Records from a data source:

--- --- ---

-- ==== Sys2Proof/Certificates/Slice0/Obligations.lean ====
section
/-! DEFINITION. The statements for the provers. They follow the chapters of the spec; `answered` places a RESPONSE. -/

open Sys2Proof Sys2Proof.Machine

/-- A step runs the command at the front of the queue; on an empty queue the part idles (log 7). For every command c, queue
rest and state s: a step of s with c in front of rest is exec of c on s with the queue rest, and a step of s with an empty
queue is s itself. The queue and the idling are the model's own (log 1, log 7). -/
def Obligations.StepRunsTheFrontCommand : Prop :=
  ∀ (c : Instr) (rest : List Instr) (s : State),
    step { s with pending := c :: rest } = exec c { s with pending := rest } ∧
    step { s with pending := [] } = .next { s with pending := [] }

/-- POD_PRESENCE_SENSED and POD_REMOVED move the link, with POD_DOWN on removal from UP. POD_PRESENCE_SENSED always answers a
next state: an ABSENT link enters TRAINING with both training counts at 0 and sends train requests, any other link is
unchanged but for the presence sense. POD_REMOVED always answers a next state: the link is ABSENT with kind NONE, no wait,
a shadow that was in a wait is unconfirmed, and POD_DOWN is raised exactly when the link was UP. Nothing else changes.
That removal puts the lock run and the training word count to 0 is read from R1's discarding of the training (log 36); the
word the part sends is the model's own state (log 30). -/
def Obligations.PodPresenceFollowed : Prop :=
  ∀ (p : Pod) (s : State),
    ((s.pods.links[p]).state = .absent →
      exec (.podPresenceSensed p) s = .next (modLink p (fun k =>
        { k with sensed := true, state := .training, lockRun := 0, words := 0, sending := .trainRequest }) s)) ∧
    ((s.pods.links[p]).state ≠ .absent →
      exec (.podPresenceSensed p) s = .next (modLink p (fun k => { k with sensed := true }) s)) ∧
    ((s.pods.links[p]).state = .up →
      exec (.podRemoved p) s = .next (raise blkPod (evPodDown p) (modLink p (fun k =>
        { k with sensed := false, state := .absent, kind := .noPod, lockRun := 0, words := 0, wait := none,
                 confirmed := k.confirmed && k.wait.isNone, sending := .idle }) s))) ∧
    ((s.pods.links[p]).state ≠ .up →
      exec (.podRemoved p) s = .next (modLink p (fun k =>
        { k with sensed := false, state := .absent, kind := .noPod, lockRun := 0, words := 0, wait := none,
                 confirmed := k.confirmed && k.wait.isNone, sending := .idle }) s))

/-- Training words grow the lock run; the sixteenth locks, the 1,024th word gives up. In TRAINING, a good training word of the
run's kind raises the lock run by 1, one of another kind or after a run of 0 sets it to 1, a bad training word, a sample
frame, a bad sample frame and a status word set it to 0, and each raises the training word count. The word that brings the
run to 16 takes the link to UP with the kind of that word, bad-frame run 0, the shadow sent and unconfirmed (log 35), the
acknowledge wait started at 0 and POD_UP raised, even as the 1,024th word. Every other 1,024th word takes the link to
FAULT and raises POD_FAULT. Nothing else changes. TRAINING_GIVE_UP is that word given as a row of its own, and changes
nothing at another word (log 5); that the run keeps the kind of its last good word is log 36, the word sent is log 30. -/
def Obligations.TrainingCountsAndLocks : Prop :=
  ∀ (p : Pod) (kind : LinkKind) (samples : Vector Byte 16) (ok : Bool) (code : BitVec 8) (hyst : BitVec 2) (s : State),
    (s.pods.links[p]).state = .training →
    -- a word that grows the run to 16 locks the link
    ((s.pods.links[p]).lockRun = 15 → (s.pods.links[p]).runKind = podKindOf kind →
      exec (.trainingWordReceived p (.good kind)) s = .next (raise blkPod (evPodUp p) (modLink p (fun k =>
        { k with state := .up, kind := podKindOf kind, lockRun := 16, words := k.words + 1, badRun := 0,
                 wait := some 0, confirmed := false, sending := .setup k.code k.hyst }) s))) ∧
    ((s.pods.links[p]).words < 1023 →
      -- a word of the run's kind, short of the lock
      ((s.pods.links[p]).lockRun ≠ 0 → (s.pods.links[p]).lockRun ≠ 15 → (s.pods.links[p]).runKind = podKindOf kind →
        exec (.trainingWordReceived p (.good kind)) s =
          .next (modLink p (fun k => { k with lockRun := k.lockRun + 1, words := k.words + 1 }) s)) ∧
      -- a word that begins a run
      ((s.pods.links[p]).lockRun = 0 ∨ (s.pods.links[p]).runKind ≠ podKindOf kind →
        exec (.trainingWordReceived p (.good kind)) s =
          .next (modLink p (fun k => { k with lockRun := 1, runKind := podKindOf kind, words := k.words + 1 }) s)) ∧
      -- a bad training word
      exec (.trainingWordReceived p .bad) s =
        .next (modLink p (fun k => { k with lockRun := 0, words := k.words + 1 }) s) ∧
      exec (.trainingGiveUp p (.good kind)) s = .next s ∧ exec (.trainingGiveUp p .bad) s = .next s) ∧
    -- words that are no training words act as a bad one
    exec (.sampleFrameReceived p samples) s = exec (.trainingWordReceived p .bad) s ∧
    exec (.badSampleFrame p) s = exec (.trainingWordReceived p .bad) s ∧
    exec (.statusWordReceived p ok code hyst) s = exec (.trainingWordReceived p .bad) s ∧
    -- the 1,024th word, without lock
    ((s.pods.links[p]).words = 1023 →
      exec (.trainingWordReceived p .bad) s = .next (raise blkPod (evPodFault p) (modLink p (fun k =>
        { k with state := .fault, lockRun := 0, words := 1024, sending := .idle }) s)) ∧
      exec (.trainingGiveUp p .bad) s = exec (.trainingWordReceived p .bad) s ∧
      ((s.pods.links[p]).lockRun ≠ 0 → (s.pods.links[p]).lockRun ≠ 15 → (s.pods.links[p]).runKind = podKindOf kind →
        exec (.trainingWordReceived p (.good kind)) s = .next (raise blkPod (evPodFault p) (modLink p (fun k =>
          { k with state := .fault, lockRun := k.lockRun + 1, words := 1024, sending := .idle }) s)) ∧
        exec (.trainingGiveUp p (.good kind)) s = exec (.trainingWordReceived p (.good kind)) s) ∧
      ((s.pods.links[p]).lockRun = 0 ∨ (s.pods.links[p]).runKind ≠ podKindOf kind →
        exec (.trainingWordReceived p (.good kind)) s = .next (raise blkPod (evPodFault p) (modLink p (fun k =>
          { k with state := .fault, lockRun := 1, runKind := podKindOf kind, words := 1024, sending := .idle }) s)) ∧
        exec (.trainingGiveUp p (.good kind)) s = exec (.trainingWordReceived p (.good kind)) s))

--- --- ---

### INSTRUCTIONS TO FOLLOW
Only the lines containing the word "pods" should be returned from the data above.

### TASK RESULT
    ((s.pods.links[p]).state = .absent →
    ((s.pods.links[p]).state ≠ .absent →
    ((s.pods.links[p]).state = .up →
    ((s.pods.links[p]).state ≠ .up →
    (s.pods.links[p]).state = .training →
    ((s.pods.links[p]).lockRun = 15 → (s.pods.links[p]).runKind = podKindOf kind →
    ((s.pods.links[p]).words < 1023 →
      ((s.pods.links[p]).lockRun ≠ 0 → (s.pods.links[p]).lockRun ≠ 15 → (s.pods.links[p]).runKind = podKindOf kind →
      ((s.pods.links[p]).lockRun = 0 ∨ (s.pods.links[p]).runKind ≠ podKindOf kind →
    ((s.pods.links[p]).words = 1023 →
      ((s.pods.links[p]).lockRun ≠ 0 → (s.pods.links[p]).lockRun ≠ 15 → (s.pods.links[p]).runKind = podKindOf kind →
      ((s.pods.links[p]).lockRun = 0 ∨ (s.pods.links[p]).runKind ≠ podKindOf kind →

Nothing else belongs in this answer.